In a further development, fund managers have started to invest in the central and eastern parts of India, areas that have traditionally not drawn considerable interest. Firms are “venturing outside of their comfort zones” in search of higher returns away from the highly competitive markets of Delhi and Mumbai, “which is good,” Shrivastava says.

Mishra is also pleased with the way the industry is developing in terms of scope. At one point in time, all the funds in India were pretty much the same size, he says. Today, however, there is a distinct small end, mid-end and large end, giving LPs more choices.


A by-product of the expanding market, could well be instability within teams, says Sunderji. With the arrival of international firms and new funds emerging all the time, “What is it that is going to keep these [teams] together, especially in an economy that is changing so rapidly and so many opportunities arise for professionals?” Sunderji asks, recounting a recent anecdote in which someone had switched roles for salary jump of three times.

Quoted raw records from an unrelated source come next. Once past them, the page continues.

-- ==== Sys2Proof/Machine/Step.lean ====
section
/-! DEFINITION. One step, and the placing of an instruction where the next step fetches it. -/

namespace Sys2Proof.Machine

/-- One step of the machine (Machine/Next.lean). -/
def step (s : State) : Host.Outcome State Fault Refusal := s.oneStep

/-- Where `State.withFetchWord` places its word: a chip offset, and the virtual address mapped to it. -/
def fetchOffset : Nat := 0x1000

/-- The record of the task that stands for a load from outside (DESIGN CHOICE, notes/assumptions/3.md): one workgroup of one train of 32
threads of tenant 0, with the page of its code leased for reading, writing and execution. -/
def fetchRecord : Record where
  entry := BitVec.ofNat 64 fetchOffset
  wgcount := 1
  wgthr := 32
  prod := 0
  budget := 64
  scratch := 0
  privlim := 0
  l1split := 0
  integ := 0
  audk := 0
  det := false
  coop := false
  matrix := true
  sysprog := true
  evgate := false
  prio := 0
  tenant := 0
  part := 0
  lehr := 0
  seed := 0
  evq := 0
  ckptn := 0
  slots := List.replicate 8 0
  reads := []
  writes := []
  leases := [⟨fetchOffset, 0x1000, true, true, true⟩]

/-- The leaf of the code's page. -/
def State.fetchLeaf (s : State) : W64 := BitVec.ofNat 64 (0x1F + s.boxPa fetchOffset)

/-- The task that stands for a load from outside. -/
def State.fetchTask (s : State) : Task :=
  { Task.fresh 1 fetchRecord 0 none [] with
    st := .running, dispatched := true, nextWg := 1, pins := [⟨fetchOffset / 4096, 0, s.fetchLeaf, false⟩] }

/-- The state with an instruction placed where the next step fetches and runs it: a running chip on whose core 0 a train of a
task stands at it (DESIGN CHOICE, notes/assumptions/3.md). -/
def State.withFetchWord (s : State) (nbits w : Nat) : State :=
  let s1 := s.fillHome fetchOffset (toBytes (w % 2 ^ nbits) 4 ++ List.replicate 124 0) 0
  let t := s.fetchTask
  { s1 with
    power := .run
    tasks := s1.tasks.put 0 t
    wgs := [Wg.start 0 t 0 0 1 (none, 0) .primary 0 0 s.clock 0]
    trains := [(0, Train.start fetchRecord 0 0 (s.boxPa privPool) .ready)]
    cores := s1.cores.put 0 { s1.core 0 with l1 := [], tc := [⟨0, fetchOffset / 4096, 0, s.fetchLeaf, (true, true, true)⟩] }
    agenda := [.issue 0 0] }

end Sys2Proof.Machine
end

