theorem RoundTrip.fsqrt (d s : BitVec 6) (l : BitVec 4) (g : BitVec 3) : RoundTrip.Statement (.fsqrt d s l g) := by
  intro _ w h
  obtain ⟨f0, f1, f2, f3, f4, f5, f6⟩ := layout6 h
  rw [major0C f0, decodeMajor0C, if_pos ⟨field_is f5 rfl, field_is f3 rfl⟩, f1, f2, f4, f6]

theorem RoundTrip.frcp (d s : BitVec 6) (l : BitVec 4) (g : BitVec 3) : RoundTrip.Statement (.frcp d s l g) := by
  intro _ w h
  obtain ⟨f0, f1, f2, f3, f4, f5, f6⟩ := layout6 h
  rw [major0C f0, decodeMajor0C, if_neg (fun h => field_not f3 8 6 rfl h.2), if_pos ⟨field_is f5 rfl, field_is f3 rfl⟩, f1, f2, f4, f6]

theorem RoundTrip.frsq (d s : BitVec 6) (l : BitVec 4) (g : BitVec 3) : RoundTrip.Statement (.frsq d s l g) := by
  intro _ w h
  obtain ⟨f0, f1, f2, f3, f4, f5, f6⟩ := layout6 h
  rw [major0C f0, decodeMajor0C, if_neg (fun h => field_not f3 8 6 rfl h.2), if_neg (fun h => field_not f3 8 6 rfl h.2), if_pos ⟨field_is f5 rfl, field_is f3 rfl⟩, f1, f2, f4, f6]

theorem RoundTrip.fsinp (d s : BitVec 6) (l : BitVec 4) (g : BitVec 3) : RoundTrip.Statement (.fsinp d s l g) := by
  intro _ w h
  obtain ⟨f0, f1, f2, f3, f4, f5, f6⟩ := layout6 h
  rw [major0C f0, decodeMajor0C, if_neg (fun h => field_not f3 8 6 rfl h.2), if_neg (fun h => field_not f3 8 6 rfl h.2), if_neg (fun h => field_not f3 8 6 rfl h.2), if_pos ⟨field_is f5 rfl, field_is f3 rfl⟩, f1, f2, f4, f6]

theorem RoundTrip.fcosp (d s : BitVec 6) (l : BitVec 4) (g : BitVec 3) : RoundTrip.Statement (.fcosp d s l g) := by
  intro _ w h
  obtain ⟨f0, f1, f2, f3, f4, f5, f6⟩ := layout6 h
  rw [major0C f0, decodeMajor0C, if_neg (fun h => field_not f3 8 6 rfl h.2), if_neg (fun h => field_not f3 8 6 rfl h.2), if_neg (fun h => field_not f3 8 6 rfl h.2), if_neg (fun h => field_not f3 8 6 rfl h.2), if_pos ⟨field_is f5 rfl, field_is f3 rfl⟩, f1, f2, f4, f6]

theorem RoundTrip.fex2 (d s : BitVec 6) (l : BitVec 4) (g : BitVec 3) : RoundTrip.Statement (.fex2 d s l g) := by
  intro _ w h
  obtain ⟨f0, f1, f2, f3, f4, f5, f6⟩ := layout6 h
  rw [major0C f0, decodeMajor0C, if_neg (fun h => field_not f3 8 6 rfl h.2), if_neg (fun h => field_not f3 8 6 rfl h.2), if_neg (fun h => field_not f3 8 6 rfl h.2), if_neg (fun h => field_not f3 8 6 rfl h.2), if_neg (fun h => field_not f3 8 6 rfl h.2), if_pos ⟨field_is f5 rfl, field_is f3 rfl⟩, f1, f2, f4, f6]
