-- ==== Sys2Proof/Certificates/Slice0/Obligations.lean ====
section
/-! DEFINITION. The claims about the machine. Each docstring names the rules of spec/ it formalises. The first part of the
file, in Sys2Proof.Claims, holds what each rule says an instruction computes, in plain arithmetic. -/

namespace Sys2Proof.Claims

open Sys2Proof.Machine

/-! ### Words of `w` bits -/

/-- The upper half of an exact product of `2 × w` bits (R365). -/
def upperHalf (w : Nat) (x : Int) : BitVec w := (BitVec.ofInt (2 * w) x).extractLsb' w w

/-- The number of set bits (R371). -/
def ones {w : Nat} (a : BitVec w) : BitVec w := BitVec.ofNat w ((List.range w).filter fun i => a.getLsbD i).length

/-- The number of zero bits above the highest set bit, `w` for zero (R314). -/
def zerosAbove {w : Nat} (a : BitVec w) : BitVec w :=
  BitVec.ofNat w ((List.range w).takeWhile fun i => !a.getLsbD (w - 1 - i)).length

/-- The number of zero bits below the lowest set bit, `w` for zero (R323). -/
def zerosBelow {w : Nat} (a : BitVec w) : BitVec w :=
  BitVec.ofNat w ((List.range w).takeWhile fun i => !a.getLsbD i).length

/-- The smaller or the larger of two words, by signed or unsigned value (R360). -/
def pick {w : Nat} (larger signed : Bool) (a b : BitVec w) : BitVec w :=
  let below := if signed then decide (a.toInt < b.toInt) else decide (a.toNat < b.toNat)
  if below = larger then b else a

/-- A shift amount: `b` modulo the width (R51). -/
def amount {w : Nat} (b : BitVec w) : Nat := b.toNat % w

/-- SHL (R382). -/
def shiftLeft {w : Nat} (a b : BitVec w) : BitVec w := BitVec.ofNat w (a.toNat * 2 ^ amount b)

/-- SHR: zeros enter (R382). -/
def shiftRight {w : Nat} (a b : BitVec w) : BitVec w := BitVec.ofNat w (a.toNat / 2 ^ amount b)

/-- SRA: copies of the sign enter, so the value is the quotient rounded down (R382). -/
def shiftSigned {w : Nat} (a b : BitVec w) : BitVec w := BitVec.ofInt w (a.toInt / (2 ^ amount b : Nat))

/-- ROT: what leaves at the top enters at the bottom (R375). -/
def rotated {w : Nat} (a b : BitVec w) : BitVec w :=
  BitVec.ofNat w (a.toNat * 2 ^ amount b) ||| BitVec.ofNat w (a.toNat / 2 ^ (w - amount b))

/-- The position and the length of a bit field, from S2 (R302). -/
def fieldPos {w : Nat} (b : BitVec w) : Nat := b.toNat % 256
/-- The length, cut at the width; 0 for a position outside the word. -/
def fieldLen {w : Nat} (b : BitVec w) : Nat := min (b.toNat / 256 % 256) (w - fieldPos b)

/-- BFX.U (R302). -/
def extract {w : Nat} (a b : BitVec w) : BitVec w := BitVec.ofNat w (a.toNat / 2 ^ fieldPos b % 2 ^ fieldLen b)

/-- BFX.S: the field read as a two's-complement number (R302). -/
def extractSigned {w : Nat} (a b : BitVec w) : BitVec w :=
  let x := a.toNat / 2 ^ fieldPos b % 2 ^ fieldLen b
  if fieldLen b = 0 then 0
  else if x < 2 ^ (fieldLen b - 1) then BitVec.ofNat w x
  else BitVec.ofInt w ((x : Int) - (2 ^ fieldLen b : Nat))

/-- BFI: bits `pos` to `pos + l - 1` come from the low bits of S1, the others from D (R302). -/
def inserted (d a b : W32) : W32 :=
  let l := fieldLen b
  let pos := fieldPos b
  BitVec.ofNat 32 (d.toNat % 2 ^ pos + a.toNat % 2 ^ l * 2 ^ pos + d.toNat / 2 ^ (pos + l) * 2 ^ (pos + l))

/-- The quotient truncated toward zero, all ones for a divisor of zero (R326, R52). -/
def quotient (signed : Bool) (a b : W32) : W32 :=
  if b.toNat = 0 then BitVec.ofNat 32 0xFFFFFFFF
  else if signed then
    (if (decide (a.toInt < 0)) = decide (b.toInt < 0) then BitVec.ofNat 32 (a.toInt.natAbs / b.toInt.natAbs)
     else BitVec.ofInt 32 (-((a.toInt.natAbs / b.toInt.natAbs : Nat) : Int)))
  else BitVec.ofNat 32 (a.toNat / b.toNat)

/-- The remainder: the dividend less the product of quotient and divisor, the dividend for a divisor of zero (R52). -/
def remainder (signed : Bool) (a b : W32) : W32 :=
  if b.toNat = 0 then a else a - quotient signed a b * b

/-- The condition `cc` of CMP between two numbers (R315, R271): EQ, NE, LT, LE, GT, GE. -/
def holds (cc : Nat) (x y : Int) : Bool :=
  match cc with
  | 0 => decide (x = y)
  | 1 => decide (x ≠ y)
  | 2 => decide (x < y)
  | 3 => decide (x ≤ y)
  | 4 => decide (y < x)
  | _ => decide (y ≤ x)

/-- A word as the number that CMP compares: unsigned under .U. -/
def asNumber {w : Nat} (unsigned : Bool) (a : BitVec w) : Int := if unsigned then (a.toNat : Int) else a.toInt

/-- The three combines of a predicate write (R315). -/
def combined (m : Nat) (old c : Bool) : Bool := if m = 0 then c else if m = 1 then old && c else old || c

/-! ### Immediates (R266) -/

/-- The 24-bit payload of a pending IMMX. -/
def payload (c : Ctx) : Option Nat :=
  match c.sp.pfx with
  | some ⟨.immx p, _, _⟩ => some p.toNat
  | _ => none

/-- The number of `n` bits read as two's complement. -/
def signedBits (n x : Nat) : Int := if x < 2 ^ (n - 1) then (x : Int) else (x : Int) - (2 ^ n : Nat)

/-- The immediate of majors 0x10 to 0x13. -/
def imm11 (c : Ctx) (i : BitVec 11) : W32 :=
  match payload c with
  | some p => BitVec.ofNat 32 (p * 2 ^ 11 + i.toNat)
  | none => BitVec.ofInt 32 (signedBits 11 i.toNat)

/-- The immediate of major 0x1A. -/
def immTrain (c : Ctx) (i : BitVec 11) : W64 :=
  match payload c with
  | some p => BitVec.ofInt 64 (signedBits 35 (p * 2 ^ 11 + i.toNat))
  | none => BitVec.ofInt 64 (signedBits 11 i.toNat)

/-- The immediate of major 0x15. -/
def imm7 (c : Ctx) (i : BitVec 7) : W32 :=
  match payload c with
  | some p => BitVec.ofInt 32 (signedBits 31 (p * 2 ^ 7 + i.toNat))
  | none => BitVec.ofInt 32 (signedBits 7 i.toNat)

/-- The value of MOVI: without IMMX the immediate is not extended by its sign. -/
def imm16 (c : Ctx) (i : BitVec 16) : W32 :=
  match payload c with
  | some p => BitVec.ofNat 32 (p % 65536 * 65536 + i.toNat)
  | none => BitVec.ofNat 32 i.toNat

/-! ### What an instruction may raise as it issues -/

/-- The issue checks of an instruction raise nothing but ILLEGAL and BUDGET. -/
def OnlyDecodeFaults (c : Ctx) : Prop := ∀ cause, c.stop = .trap cause → cause = .illegal ∨ cause = .budget

/-- A per-thread instruction: what it may raise, and its result where it issues. -/
def PerThread (i : Instr) (d : BitVec 6) (f : Ctx → Nat → W32) : Prop :=
  ∀ s c, (s.ctx? i = some c → OnlyDecodeFaults c) ∧ (Issues i s c → ThreadResult i s c d (f c))

/-- A per-thread instruction that writes a predicate. -/
def PerThreadPred (i : Instr) (p : BitVec 3) (f : Ctx → Nat → Bool) : Prop :=
  ∀ s c, (s.ctx? i = some c → OnlyDecodeFaults c) ∧ (Issues i s c → PredResult i s c p (f c))

/-- A per-thread instruction that writes a register and p6 (R289): what it may raise, and its result where it issues. -/
def PerThreadCarry (i : Instr) (d : BitVec 6) (f : Ctx → Nat → W32 × Bool) : Prop :=
  ∀ s c, (s.ctx? i = some c → OnlyDecodeFaults c) ∧ (Issues i s c →
    ∃ t tr, exec i s = .next t ∧ Beside c s t ∧ Passed c t c.next tr ∧ tr.k = c.tr.k ∧
      tr.outst.length = c.tr.outst.length ∧ WritesV c tr d.toNat (fun j => (f c j).1) ∧ WritesP c tr 6 fun j => (f c j).2)

/-- A uniform instruction. -/
def Uniform (i : Instr) (d : BitVec 6) (x : Ctx → W64) : Prop :=
  ∀ s c, (s.ctx? i = some c → OnlyDecodeFaults c) ∧ (Issues i s c → TrainResult i s c d (x c))

/-- A long-latency per-thread instruction. -/
def LongThread (i : Instr) (d : BitVec 6) (f : Ctx → Nat → W32) : Prop :=
  ∀ s c, (s.ctx? i = some c → OnlyDecodeFaults c) ∧ (Issues i s c → LongResult i s c d (f c))

/-! ### Tables: what each instruction writes -/

/-- A per-thread instruction's destination and result. -/
abbrev ThreadRow := BitVec 6 × (Ctx → Nat → W32)

/-- A uniform instruction's destination and result. -/
abbrev TrainRow := BitVec 6 × (Ctx → W64)

/-- Sums and differences (R288, R386, R366 NEG). -/
def sumThread : Instr → Option ThreadRow
  | .add d a b _ => some (d, fun c j => BitVec.ofNat 32 ((c.v a j).toNat + (c.v b j).toNat))
  | .addImm d a i _ => some (d, fun c j => BitVec.ofNat 32 ((c.v a j).toNat + (imm11 c i).toNat))
  | .sub d a b _ => some (d, fun c j => BitVec.ofInt 32 ((c.v a j).toInt - (c.v b j).toInt))
  | .neg d a _ => some (d, fun c j => BitVec.ofInt 32 (-(c.v a j).toInt))
  | _ => none

/-- The same of the train. -/
def sumTrain : Instr → Option TrainRow
  | .addK d a b => some (d, fun c => BitVec.ofNat 64 ((c.k a).toNat + (c.k b).toNat))
  | .addKImm d a i => some (d, fun c => BitVec.ofNat 64 ((c.k a).toNat + (immTrain c i).toNat))
  | .subK d a b => some (d, fun c => BitVec.ofInt 64 ((c.k a).toInt - (c.k b).toInt))
  | .negK d a => some (d, fun c => BitVec.ofInt 64 (-(c.k a).toInt))
  | _ => none

/-- Products (R365), MAD (R358), LEA (R355), ABS (R287). -/
def productThread : Instr → Option ThreadRow
  | .mul d a b _ => some (d, fun c j => BitVec.ofNat 32 ((c.v a j).toNat * (c.v b j).toNat))
  | .mulhS d a b _ => some (d, fun c j => upperHalf 32 ((c.v a j).toInt * (c.v b j).toInt))
  | .mulhU d a b _ => some (d, fun c j => upperHalf 32 ((c.v a j).toNat * (c.v b j).toNat : Nat))
  | .mad d a b _ => some (d, fun c j => BitVec.ofNat 32 ((c.v a j).toNat * (c.v b j).toNat + (c.v d j).toNat))
  | .lea0 d a b _ => some (d, fun c j => BitVec.ofNat 32 ((c.v a j).toNat + (c.v b j).toNat * 1))
  | .lea1 d a b _ => some (d, fun c j => BitVec.ofNat 32 ((c.v a j).toNat + (c.v b j).toNat * 2))
  | .lea2 d a b _ => some (d, fun c j => BitVec.ofNat 32 ((c.v a j).toNat + (c.v b j).toNat * 4))
  | .lea3 d a b _ => some (d, fun c j => BitVec.ofNat 32 ((c.v a j).toNat + (c.v b j).toNat * 8))
  | .abs d a _ => some (d, fun c j => BitVec.ofNat 32 (c.v a j).toInt.natAbs)
  | _ => none
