-- ==== Sys2Proof/Laws/Mem.lean ====
section
/-! SUPPORT. What the operations that write main memory do: which fields each may change, what memory then reads as, and
that each keeps the canonical form. -/

namespace Sys2Proof.Machine

/-! ### Writes at the home -/

/-- A copy (R160) changes the domains, the lines' check values and tags, and whether a task must close a checkpoint. -/
theorem State.copyOnWrite_frame (s : State) (off : Nat) (src : WriteSrc) :
    ∃ d l t, s.copyOnWrite off src = { s with doms := d, lineInfo := l, tasks := t } := by
  unfold State.copyOnWrite
  split
  · exact ⟨_, _, _, rfl⟩
  · split
    · exact ⟨_, _, _, rfl⟩
    · dsimp only
      split
      · split <;> exact ⟨_, _, _, rfl⟩
      · split
        · split <;> exact ⟨_, _, _, rfl⟩
        · split
          · unfold State.forceCheckpoint State.updTask
            split <;> exact ⟨_, _, _, rfl⟩
          · exact ⟨_, _, _, rfl⟩

/-- A write at the home changes memory by its bytes, and beside memory no more than a copy and the line's place in L2. -/
theorem State.writeHome_frame (s : State) (bs : List HomeByte) (src : WriteSrc) (p : Bool) :
    ∃ d l t c, s.writeHome bs src p =
      { s with mem := Memory.merge s.mem bs, doms := d, lineInfo := l, tasks := t, l2 := c } := by
  have lines : ∀ (ls : List Nat) (s : State), ∃ d l t c,
      ls.foldl (fun s l => (s.copyOnWrite (l * 128) src).touchL2 (s.boxPa (l * 128) / 128) (sectorMask bs l)) s =
        { s with doms := d, lineInfo := l, tasks := t, l2 := c } := by
    intro ls
    induction ls with
    | nil => exact fun s => ⟨_, _, _, _, rfl⟩
    | cons x ls ih =>
      intro s
      obtain ⟨d, l, t, h⟩ := s.copyOnWrite_frame (x * 128) src
      obtain ⟨d', l', t', c', h'⟩ := ih ((s.copyOnWrite (x * 128) src).touchL2 (s.boxPa (x * 128) / 128) (sectorMask bs x))
      refine ⟨d', l', t', c', ?_⟩
      rw [List.foldl_cons, h', h]
      rfl
  have sectors : ∀ (f : State → Nat → Bool) (ls : List Nat) (s : State), ∃ l,
      ls.foldl (fun s sec => s.remakeSector sec (f s sec)) s = { s with lineInfo := l } := by
    intro f ls
    induction ls with
    | nil => exact fun s => ⟨_, rfl⟩
    | cons x ls ih =>
      intro s
      obtain ⟨l, h⟩ := ih (s.remakeSector x (f s x))
      exact ⟨l, by rw [List.foldl_cons, h]; rfl⟩
  unfold State.writeHome
  obtain ⟨d, l, t, c, h⟩ := lines (linesOf bs) s
  dsimp only
  rw [h]
  obtain ⟨l', h'⟩ := sectors (fun _ sec => (s.poisonAt (sec * 32) && !coversSector bs sec) || p) (sectorsOf bs)
    { s with mem := Memory.merge s.mem bs, doms := d, lineInfo := l, tasks := t, l2 := c }
  exact ⟨d, l', t, c, h'⟩

theorem State.writeHome_mem (s : State) (bs : List HomeByte) (src : WriteSrc) (p : Bool) :
    (s.writeHome bs src p).mem = Memory.merge s.mem bs := by
  obtain ⟨d, l, t, c, h⟩ := s.writeHome_frame bs src p
  rw [h]

/-- A byte that the write does not name reads as before. -/
theorem State.writeHome_read_ne (s : State) (bs : List HomeByte) (src : WriteSrc) (p : Bool) (b : Nat)
    (h : ∀ x ∈ bs, x.off ≠ b) : Memory.read (s.writeHome bs src p).mem b = Memory.read s.mem b := by
  rw [s.writeHome_mem, Memory.read_merge_ne bs s.mem b h]

theorem State.writeHome_wf (s : State) (bs : List HomeByte) (src : WriteSrc) (p : Bool) (h : Memory.wf s.mem = true) :
    Memory.wf (s.writeHome bs src p).mem = true := by
  rw [s.writeHome_mem]
  exact Memory.wf_merge bs _ h

theorem State.writeEntry_wf (s : State) (off : Nat) (e : W64) (h : Memory.wf s.mem = true) :
    Memory.wf (s.writeEntry off e).mem = true := s.writeHome_wf _ _ _ h

theorem State.writeWord_wf (s : State) (off x : Nat) (h : Memory.wf s.mem = true) :
    Memory.wf (s.writeWord off x).mem = true := s.writeHome_wf _ _ _ h

/-! ### Fills and zeroed ranges -/

/-- A fill changes memory by its bytes, and beside it the check values of the line. -/
theorem State.fillHome_frame (s : State) (off : Nat) (bs : List Byte) (p : BitVec 4) :
    ∃ l, s.fillHome off bs p = { s with mem := Memory.writeN s.mem off bs, lineInfo := l } := by
  unfold State.fillHome
  suffices h : ∀ (ls : List Nat) (s : State), ∃ l,
      ls.foldl (fun (s : State) i => s.remakeSector (off / 32 + i) (p.getLsbD i)) s = { s with lineInfo := l } from
    h (List.range 4) { s with mem := Memory.writeN s.mem off bs }
  intro ls
  induction ls with
  | nil => exact fun s => ⟨_, rfl⟩
  | cons x ls ih =>
    intro s
    obtain ⟨l, h⟩ := ih (s.remakeSector (off / 32 + x) (p.getLsbD x))
    exact ⟨l, by rw [List.foldl_cons, h]; rfl⟩

theorem State.fillHome_wf (s : State) (off : Nat) (bs : List Byte) (p : BitVec 4) (h : Memory.wf s.mem = true) :
    Memory.wf (s.fillHome off bs p).mem = true := by
  obtain ⟨l, e⟩ := s.fillHome_frame off bs p
  rw [e]
  exact Memory.wf_writeN bs _ off h

theorem Cells.rising_filter {α : Type} (p : Nat × α → Bool) (m : Cells α) (h : m.rising = true) :
    Cells.rising (m.filter p) = true := by
  induction m with
  | nil => rfl
  | cons e m ih =>
    obtain ⟨a, x⟩ := e
    simp only [Cells.rising, Bool.and_eq_true] at h
    simp only [List.filter_cons]
    split
    · simp only [Cells.rising, Bool.and_eq_true, ih h.2, and_true]
      simp only [Cells.above, List.all_eq_true, decide_eq_true_eq] at h ⊢
      exact fun f hf => h.1 f ((List.mem_filter.1 hf).1)
    · exact ih h.2

theorem State.zeroRange_wf (s : State) (off n : Nat) (h : Memory.wf s.mem = true) :
    Memory.wf (s.zeroRange off n).mem = true := by
  unfold State.zeroRange Memory.wf Cells.wf at *
  simp only [Bool.and_eq_true, List.all_eq_true, decide_eq_true_eq] at h ⊢
  exact ⟨Cells.rising_filter _ _ h.1, fun e he => h.2 e ((List.mem_filter.1 he).1)⟩

/-! ### Tables -/

theorem State.splitLeaf_tablePool (s : State) (off lv : Nat) (e : W64) (table : Nat) :
    (s.splitLeaf off lv e table).tablePool = s.tablePool := by
  unfold State.splitLeaf State.writeEntry
  dsimp only
  obtain ⟨_, _, _, _, h⟩ := s.writeHome_frame (homeBytesAt (offOf (table * 4096))
    ((List.range 512).flatMap fun i => toBytes (splitEntry e lv i).toNat 8)) .other false
  rw [h]
  obtain ⟨_, _, _, _, h'⟩ := State.writeHome_frame _ (homeBytesAt off (toBytes (BitVec.ofNat 64 (1 + table * 4096)).toNat 8)) .other false
  rw [h']

theorem State.splitLeaf_wf (s : State) (off lv : Nat) (e : W64) (table : Nat) (h : Memory.wf s.mem = true) :
    Memory.wf (s.splitLeaf off lv e table).mem = true :=
  State.writeEntry_wf _ _ _ (s.writeHome_wf _ _ _ h)

/-- A pool with a frame for every split is enough (R180). -/
theorem State.splitFor_enough (c : PageCmd) : ∀ (n : Nat) (s : State), n ≤ s.tablePool.length → ∃ t, State.splitFor c n s = some t
  | 0, s, _ => ⟨s, rfl⟩
  | n + 1, s, h => by
    unfold State.splitFor
    split
    · exact ⟨s, rfl⟩
    · split
      · rename_i hp; rw [hp] at h; simp at h
      · rename_i f fs hp
        rw [hp] at h
        exact State.splitFor_enough c n _ (by rw [State.splitLeaf_tablePool]; simpa using h)

end Sys2Proof.Machine
end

The proliferation of more funds and firms is also causing concern that too many GPs have been able to raise money without necessarily having the right credentials. In Low’s view, this could lead to a decline in overall industry returns. Thus far, “every man and his dog” was trying to raise a fund on the back of a very limited track record, he says. From here on, there will be a premium for deal sourcing and value creation. Teams with insufficient resources will find themselves being marginalised. “I think that the days of a GP consisting of two men and a dog are fast coming to an end,” Low says.

Consolidation is a recurring theme among market participants. While LP interest in India is likely to remain strong, investors feel there will be a number of managers who will not be able to raise money for follow on funds.

Private equity in India is entering a phase of greater differentiation and segmentation, albeit still within the paradigm of growth capital investing. The biggest development in the market is best summed up by Mishra, who says: “As an LP, I feel we can now construct a portfolio in India, whereas earlier, we were just going after the best manager.”